About a minute before the outgoing connections started I see:
Code:
2004-05-24 6:24:56 64.119.196.66 - QUIT - - 240 185 4 140
2004-05-24 6:24:56 64.119.196.66 - QUIT - - 240 185 4 797
2004-05-24 6:25:00 64.119.222.252 - QUIT - - 240 119 0 4047
2004-05-24 6:25:00 64.119.196.66 - QUIT - - 240 119 0 4047

There had been no previous communications with those hosts, it was just an isolated probe of some kind. 4 seconds later, the shit hits the fan and the server starts making hundreds of outbound connections all by itself (i.e., they weren't relay requests - it just starts spewing on it's own accord). At 6:28, I shut the mail server down, closed the relay, flushed the queues, and started it back up. The spamming stopped.

What's cute is that 64.119.196.66 and 64.119.222.232 both belonged to fellow iWay "customers" with bulk-mailing operations.
hxxp://www.spamhaus.org/sbl/sbl.lasso?query=SBL7188
hxxp://www.spamhaus.org/sbl/sbl.lasso?query=SBL9538
hxxp://www.spamhaus.org/sbl/sbl.lasso?query=SBL19042

They must have been continuously trolling their own ISP's WAN for open relays to have caught it that fast.

We wrestled back and forth with the ISP trying to get them to fire the spammers, but it quickly became obvious that the spammers were their bread and butter. They also apparently had absolutely no fear of legal action, because these guys were clearly raping their other clients.

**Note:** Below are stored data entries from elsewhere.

-- ==== Sys2Proof/Syntax.lean ====
section
/-! DEFINITION. The instructions: one constructor per row of spec/opcode_table.json (spec/30_encoding.md R66), its
operands the fields of R61. The names follow the spec's mnemonics (R66, D28). -/

namespace Sys2Proof

/-- The 34 instructions of R66. `x` and `y` are the register fields `X` and `Y`, `nn` the byte immediate, `nnn` the
12-bit address immediate, `n` the row count `N` (R61, R64). Each operand's range is carried by its type. -/
inductive Instr where
  /-- `00E0`: clear the display (R161). -/
  | cls
  /-- `00EE`: return from subroutine (R101). -/
  | ret
  /-- `1NNN`: jump (R102). -/
  | jp (nnn : Addr12)
  /-- `2NNN`: call subroutine (R103). -/
  | call (nnn : Addr12)
  /-- `3XNN`: skip if `V[X] = NN` (R105). -/
  | seVxNn (x : Reg) (nn : Byte)
  /-- `4XNN`: skip if `V[X] ≠ NN` (R106). -/
  | sneVxNn (x : Reg) (nn : Byte)
  /-- `5XY0`: skip if `V[X] = V[Y]` (R107). -/
  | seVxVy (x y : Reg)
  /-- `6XNN`: load immediate (R122). -/
  | ldVxNn (x : Reg) (nn : Byte)
  /-- `7XNN`: add immediate, no flag (R123). -/
  | addVxNn (x : Reg) (nn : Byte)
  /-- `8XY0`: move (R124). -/
  | ldVxVy (x y : Reg)
  /-- `8XY1`: bitwise or, VF 0 (R125). -/
  | orVxVy (x y : Reg)
  /-- `8XY2`: bitwise and, VF 0 (R126). -/
  | andVxVy (x y : Reg)
  /-- `8XY3`: bitwise exclusive or, VF 0 (R127). -/
  | xorVxVy (x y : Reg)
  /-- `8XY4`: add, VF carry (R128). -/
  | addVxVy (x y : Reg)
  /-- `8XY5`: `V[X] − V[Y]`, VF not-borrow (R129). -/
  | subVxVy (x y : Reg)
  /-- `8XY6`: shift right by one, VF the bit out (R130). -/
  | shrVxVy (x y : Reg)
  /-- `8XY7`: `V[Y] − V[X]`, VF not-borrow (R131). -/
  | subnVxVy (x y : Reg)
  /-- `8XYE`: shift left by one, VF the bit out (R132). -/
  | shlVxVy (x y : Reg)
  /-- `9XY0`: skip if `V[X] ≠ V[Y]` (R108). -/
  | sneVxVy (x y : Reg)
  /-- `ANNN`: load the index register (R141). -/
  | ldINnn (nnn : Addr12)
  /-- `BNNN`: jump with offset `V[0]` (R104). -/
  | jpV0Nnn (nnn : Addr12)
  /-- `CXNN`: random byte under a mask (R133). -/
  | rndVxNn (x : Reg) (nn : Byte)
  /-- `DXYN`: draw a sprite, gated by `DRF` (R162). -/
  | drwVxVyN (x y : Reg) (n : Fin 16)
  /-- `EX9E`: skip if key `V[X]` is pressed (R181). -/
  | skpVx (x : Reg)
  /-- `EXA1`: skip if key `V[X]` is not pressed (R182). -/
  | sknpVx (x : Reg)
  /-- `FX07`: read the delay timer (R184). -/
  | ldVxDt (x : Reg)
  /-- `FX0A`: wait for a key (R183). -/
  | ldVxK (x : Reg)
  /-- `FX15`: set the delay timer (R185). -/
  | ldDtVx (x : Reg)
  /-- `FX18`: set the sound timer (R186). -/
  | ldStVx (x : Reg)
  /-- `FX1E`: add to the index register, VF past 0xFFF (R142). -/
  | addIVx (x : Reg)
  /-- `FX29`: address of a font glyph (R143). -/
  | ldFVx (x : Reg)
  /-- `FX33`: three decimal digits to memory (R144). -/
  | ldBVx (x : Reg)
  /-- `FX55`: store `V[0..X]` (R145). -/
  | ldMemIVx (x : Reg)
  /-- `FX65`: load `V[0..X]` (R146). -/
  | ldVxMemI (x : Reg)
deriving DecidableEq, Repr

end Sys2Proof
end

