-- ==== Sys2Proof/Machine/Step.lean ====
section
/-! DEFINITION. One tick (spec/30_encoding.md R70), and placing an instruction where the next tick fetches it. -/

namespace Sys2Proof.Machine

/-- One tick (R70): the checks of steps 1 to 3; fetch and decode at `pc`; then the instruction, on the advanced `pc`. -/
def step (s : State) : Host.Outcome State Fault Refusal :=
  match s.beforeFetch with
  | some r => r
  | none =>
    match s.fetch with
    | .error (c, info) => raise c info s.advance
    | .ok i => exec i s.advance

/-- `s` with the low `nbits` bits of `w` as the instruction word at `pc`, high byte first, and the core made ready to fetch
it: initialized, not faulted, `PEND` beyond the word (log 29). It stands for loading a program from outside. -/
def State.withFetchWord (s : State) (nbits w : Nat) : State :=
  let word := BitVec.ofNat 16 (w % 2 ^ nbits)
  { s.setBytes s.pc.toNat [word.extractLsb' 8 8, word.extractLsb' 0 8] with
    pend := max s.pend (s.pc.toNat + 2)
    init := true
    fault := none }

end Sys2Proof.Machine
end

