@[simp] theorem State.afterDraw_v (s : State) : (s.afterDraw).v = s.v := by
  simp only [State.afterDraw]; split <;> rfl
@[simp] theorem State.afterDraw_i (s : State) : (s.afterDraw).i = s.i := by
  simp only [State.afterDraw]; split <;> rfl
@[simp] theorem State.afterDraw_pc (s : State) : (s.afterDraw).pc = s.pc := by
  simp only [State.afterDraw]; split <;> rfl
@[simp] theorem State.afterDraw_stack (s : State) : (s.afterDraw).stack = s.stack := by
  simp only [State.afterDraw]; split <;> rfl
@[simp] theorem State.afterDraw_mem (s : State) : (s.afterDraw).mem = s.mem := by
  simp only [State.afterDraw]; split <;> rfl
@[simp] theorem State.afterDraw_disp (s : State) : (s.afterDraw).disp = s.disp := by
  simp only [State.afterDraw]; split <;> rfl
@[simp] theorem State.afterDraw_key (s : State) : (s.afterDraw).key = s.key := by
  simp only [State.afterDraw]; split <;> rfl
@[simp] theorem State.afterDraw_dt (s : State) : (s.afterDraw).dt = s.dt := by
  simp only [State.afterDraw]; split <;> rfl
@[simp] theorem State.afterDraw_st (s : State) : (s.afterDraw).st = s.st := by
  simp only [State.afterDraw]; split <;> rfl
@[simp] theorem State.afterDraw_drf (s : State) : (s.afterDraw).drf = s.drf := by
  simp only [State.afterDraw]; split <;> rfl
@[simp] theorem State.afterDraw_pend (s : State) : (s.afterDraw).pend = s.pend := by
  simp only [State.afterDraw]; split <;> rfl
@[simp] theorem State.afterDraw_init (s : State) : (s.afterDraw).init = s.init := by
  simp only [State.afterDraw]; split <;> rfl
@[simp] theorem State.afterDraw_fault (s : State) : (s.afterDraw).fault = s.fault := by
  simp only [State.afterDraw]; split <;> rfl
@[simp] theorem State.afterDraw_cfg (s : State) : (s.afterDraw).cfg = s.cfg := by
  simp only [State.afterDraw]; split <;> rfl
@[simp] theorem State.afterDraw_reg (s : State) (r : Reg) : (s.afterDraw).reg r = s.reg r := by simp [State.reg]
@[simp] theorem State.afterDraw_byteAt (s : State) (j : Nat) : (s.afterDraw).byteAt j = s.byteAt j := by simp [State.byteAt]

@[simp] theorem State.drawSprite_i (s : State) (x y : Reg) (n : Nat) : (s.drawSprite x y n).i = s.i := rfl
@[simp] theorem State.drawSprite_pc (s : State) (x y : Reg) (n : Nat) : (s.drawSprite x y n).pc = s.pc := rfl
@[simp] theorem State.drawSprite_stack (s : State) (x y : Reg) (n : Nat) : (s.drawSprite x y n).stack = s.stack := rfl
@[simp] theorem State.drawSprite_mem (s : State) (x y : Reg) (n : Nat) : (s.drawSprite x y n).mem = s.mem := rfl
@[simp] theorem State.drawSprite_key (s : State) (x y : Reg) (n : Nat) : (s.drawSprite x y n).key = s.key := rfl
@[simp] theorem State.drawSprite_dt (s : State) (x y : Reg) (n : Nat) : (s.drawSprite x y n).dt = s.dt := rfl
@[simp] theorem State.drawSprite_st (s : State) (x y : Reg) (n : Nat) : (s.drawSprite x y n).st = s.st := rfl
@[simp] theorem State.drawSprite_pend (s : State) (x y : Reg) (n : Nat) : (s.drawSprite x y n).pend = s.pend := rfl
@[simp] theorem State.drawSprite_init (s : State) (x y : Reg) (n : Nat) : (s.drawSprite x y n).init = s.init := rfl
@[simp] theorem State.drawSprite_fault (s : State) (x y : Reg) (n : Nat) : (s.drawSprite x y n).fault = s.fault := rfl
@[simp] theorem State.drawSprite_cfg (s : State) (x y : Reg) (n : Nat) : (s.drawSprite x y n).cfg = s.cfg := rfl
@[simp] theorem State.drawSprite_rndFeed (s : State) (x y : Reg) (n : Nat) : (s.drawSprite x y n).rndFeed = s.rndFeed := rfl
@[simp] theorem State.drawSprite_draws (s : State) (x y : Reg) (n : Nat) : (s.drawSprite x y n).draws = s.draws := rfl
@[simp] theorem State.drawSprite_byteAt (s : State) (x y : Reg) (n : Nat) (j : Nat) : (s.drawSprite x y n).byteAt j = s.byteAt j := rfl

/-! ### The fields the updates do write -/

@[simp] theorem State.setI_i (s : State) (w : Word) : (s.setI w).i = w := rfl
@[simp] theorem State.setPc_pc (s : State) (w : Word) : (s.setPc w).pc = w := rfl
@[simp] theorem State.advance_pc (s : State) : s.advance.pc = s.pc + 2 := rfl
@[simp] theorem State.rewind_pc (s : State) : s.rewind.pc = s.pc - 2 := rfl
@[simp] theorem State.skipIf_pc (s : State) (c : Bool) : (s.skipIf c).pc = if c then s.pc + 2 else s.pc := by
  cases c <;> rfl
@[simp] theorem State.push_stack (s : State) (w : Word) : (s.push w).stack = w :: s.stack := rfl
@[simp] theorem State.drawSprite_drf (s : State) (x y : Reg) (n : Nat) : (s.drawSprite x y n).drf = false := rfl

/-- During the execute phase `this_pc` is the address before the advance, whatever the address (R7). -/
@[simp] theorem State.advance_thisPc (s : State) : s.advance.thisPc = s.pc := by
  simp [State.thisPc]

/-- The advance and the rewind cancel: a stalled tick leaves the state as it was (R163, R183). -/
@[simp] theorem State.advance_rewind (s : State) : s.advance.rewind = s := by
  simp [State.rewind, State.advance, State.setPc, State.thisPc]

@[simp] theorem State.reg_setReg (s : State) (x r : Reg) (b : Byte) :
    (s.setReg x b).reg r = if r = x then b else s.reg r := by
  simp only [State.reg, State.setReg, Fin.getElem_fin, Vector.getElem_set, Fin.val_inj, eq_comm]

@[simp] theorem State.reg_setFlag (s : State) (r : Reg) (c : Bool) :
    (s.setFlag c).reg r = if r = Reg.f then flagByte c else s.reg r := by
  simp [State.setFlag]

/-- The flag is what `V[15]` holds afterwards, whichever register the result goes to (R121). -/
@[simp] theorem State.reg_setRegFlag (s : State) (x r : Reg) (b : Byte) (c : Bool) :
    (s.setRegFlag x b c).reg r = if r = Reg.f then flagByte c else if r = x then b else s.reg r := by
  simp [State.setRegFlag]

/-- A register that a register write changed is the one written (R10). -/
theorem State.eq_of_reg_setReg_ne {s : State} {x r : Reg} {b : Byte} (h : (s.setReg x b).reg r ≠ s.reg r) : r = x := by
  by_contra hc
  exact h (by simp [hc])

/-- A register that a flag-writing result changed is the destination or VF (R26). -/
theorem State.eq_of_reg_setRegFlag_ne {s : State} {x r : Reg} {b : Byte} {c : Bool}
    (h : (s.setRegFlag x b c).reg r ≠ s.reg r) : r = x ∨ r = 15 := by
  by_contra hc
  obtain ⟨hx, hf⟩ := not_or.1 hc
  exact h (by simp [hx, show r ≠ Reg.f from hf])

/-- A draw writes no register but VF (R162). -/
theorem State.reg_drawSprite {r : Reg} (h : r ≠ 15) (s : State) (x y : Reg) (n : Nat) :
    (s.drawSprite x y n).reg r = s.reg r := by
  simp only [State.drawSprite, State.reg_setFlag, show r ≠ Reg.f from h, if_false]
  rfl

@[simp] theorem flagByte_toNat (c : Bool) : (flagByte c).toNat = c.toNat := by cases c <;> rfl

/-- A display cell after a toggle (R162). -/
@[simp] theorem cellAt_toggleCell (d : Display) (p q : Pixel) :
    cellAt (toggleCell d p) q = (cellAt d q ^^ decide (q = p)) := by
  obtain ⟨x, y⟩ := p
  obtain ⟨x', y'⟩ := q
  simp only [cellAt, toggleCell, Fin.getElem_fin, Vector.getElem_set, Prod.mk.injEq]
  by_cases h : y = y'
  · subst h
    simp only [if_true, and_true, BitVec.getLsbD_xor, BitVec.getLsbD_shiftLeft, BitVec.getLsbD_one]
    have hx := x.isLt
    have hx' := x'.isLt
    congr 1
    simp only [Fin.ext_iff]
    rw [Bool.eq_iff_iff]; simp; omega
  · have h1 : ¬ (y.val = y'.val) := fun e => h (Fin.ext e)
    have h2 : ¬ (y' = y) := fun e => h e.symm
    simp [h1, h2]

end Sys2Proof.Machine
end

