-- ==== Sys2Proof/Tests/Slice0.lean ====
section
/-! SUPPORT. The model's own tests: ill-formed terms the checks refuse, one written-out word per instruction, one-step tests
on the vectors of spec/95_test_vectors.md (the id of the vector stands before each), and a witness for the hypotheses of each
statement. -/

namespace Sys2Proof.Machine.Tests

set_option Elab.async false

/-! ### Ill-formed terms -/

/-- R232: 3585 bytes do not fit, 3584 do (H6). -/
theorem test_rom_one_byte_too_long_is_refused : romFits (List.replicate 3585 0) = false := by decide +kernel
theorem test_longest_rom_fits : romFits (List.replicate 3584 0) = true := by decide +kernel

/-- `STACK_DEPTH` is `none` or a positive number. -/
theorem test_stack_depth_zero_is_refused : Config.wf ⟨true, true, true, Config.defaultFont, some 0⟩ = false := by decide
theorem test_session_is_well_formed : Config.session.wf = true := by decide

/-! ### Decoding: one word per instruction, written out from the patterns of R66 -/

theorem test_decode_cls : decodeWord 0b0000000011100000 = .ok .cls := by decide
theorem test_decode_ret : decodeWord 0b0000000011101110 = .ok .ret := by decide
theorem test_decode_jp : decodeWord 0b0001101010111100 = .ok (.jp 0xABC) := by decide
theorem test_decode_call : decodeWord 0b0010101010111100 = .ok (.call 0xABC) := by decide
theorem test_decode_seVxNn : decodeWord 0b0011001110010110 = .ok (.seVxNn 3 0x96) := by decide
theorem test_decode_sneVxNn : decodeWord 0b0100001110010110 = .ok (.sneVxNn 3 0x96) := by decide
theorem test_decode_seVxVy : decodeWord 0b0101001110100000 = .ok (.seVxVy 3 10) := by decide
theorem test_decode_ldVxNn : decodeWord 0b0110001110010110 = .ok (.ldVxNn 3 0x96) := by decide
theorem test_decode_addVxNn : decodeWord 0b0111001110010110 = .ok (.addVxNn 3 0x96) := by decide
theorem test_decode_ldVxVy : decodeWord 0b1000001110100000 = .ok (.ldVxVy 3 10) := by decide
theorem test_decode_orVxVy : decodeWord 0b1000001110100001 = .ok (.orVxVy 3 10) := by decide
theorem test_decode_andVxVy : decodeWord 0b1000001110100010 = .ok (.andVxVy 3 10) := by decide
theorem test_decode_xorVxVy : decodeWord 0b1000001110100011 = .ok (.xorVxVy 3 10) := by decide
theorem test_decode_addVxVy : decodeWord 0b1000001110100100 = .ok (.addVxVy 3 10) := by decide
theorem test_decode_subVxVy : decodeWord 0b1000001110100101 = .ok (.subVxVy 3 10) := by decide
theorem test_decode_shrVxVy : decodeWord 0b1000001110100110 = .ok (.shrVxVy 3 10) := by decide
theorem test_decode_subnVxVy : decodeWord 0b1000001110100111 = .ok (.subnVxVy 3 10) := by decide
theorem test_decode_shlVxVy : decodeWord 0b1000001110101110 = .ok (.shlVxVy 3 10) := by decide
theorem test_decode_sneVxVy : decodeWord 0b1001001110100000 = .ok (.sneVxVy 3 10) := by decide
theorem test_decode_ldINnn : decodeWord 0b1010101010111100 = .ok (.ldINnn 0xABC) := by decide
theorem test_decode_jpV0Nnn : decodeWord 0b1011101010111100 = .ok (.jpV0Nnn 0xABC) := by decide
theorem test_decode_rndVxNn : decodeWord 0b1100001110010110 = .ok (.rndVxNn 3 0x96) := by decide
theorem test_decode_drwVxVyN : decodeWord 0b1101001110100101 = .ok (.drwVxVyN 3 10 5) := by decide
theorem test_decode_skpVx : decodeWord 0b1110001110011110 = .ok (.skpVx 3) := by decide
theorem test_decode_sknpVx : decodeWord 0b1110001110100001 = .ok (.sknpVx 3) := by decide
theorem test_decode_ldVxDt : decodeWord 0b1111001100000111 = .ok (.ldVxDt 3) := by decide
theorem test_decode_ldVxK : decodeWord 0b1111001100001010 = .ok (.ldVxK 3) := by decide
theorem test_decode_ldDtVx : decodeWord 0b1111001100010101 = .ok (.ldDtVx 3) := by decide
theorem test_decode_ldStVx : decodeWord 0b1111001100011000 = .ok (.ldStVx 3) := by decide
theorem test_decode_addIVx : decodeWord 0b1111001100011110 = .ok (.addIVx 3) := by decide
theorem test_decode_ldFVx : decodeWord 0b1111001100101001 = .ok (.ldFVx 3) := by decide
theorem test_decode_ldBVx : decodeWord 0b1111001100110011 = .ok (.ldBVx 3) := by decide
theorem test_decode_ldMemIVx : decodeWord 0b1111001101010101 = .ok (.ldMemIVx 3) := by decide
theorem test_decode_ldVxMemI : decodeWord 0b1111001101100101 = .ok (.ldVxMemI 3) := by decide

Anyhow, that was kind of a long diversion. Probably the other 30% of our spam (and getting higher by the day) is coming from APIC networks. I know a number of sysadmins at other companies that finally got pissed off enough to just mass ban every netblock allocated to APIC. You kind of hate to do something like that, but you can't really blame them.

Every now and then I'll get a few really oddball originating IPs like mail coming from unallocated IP blocks, or from blocks that are supposed to be allocated to the U.S. military.

Personally, I think any method that tries to stop them from delivering their mail will only inconvenience them in the long run. Shut down a few zombies, and they'll just make more. The ways of spewing their garbage are legion. Get them booted from one ISP, and they already have 5 others waiting in the wings. Pass hardcore draconian anti-spam legislation, and they'll just start broadcasting from Maylasia, Pakistan, etc. You have to get at the source and make them stop, but I don't know any way to do that short of vigilantism. I guess you could start with trying to find the ultimate source of their operations and start trashing their data every chance you get.

nikolatesla20
November 18th, 2004, 13:49
Thanks for the comments TBone. Yeah, I've seen a lot of APIC addresses too.

Most likely they probably are just sitting right on top of a mailer waiting for that relay to open up.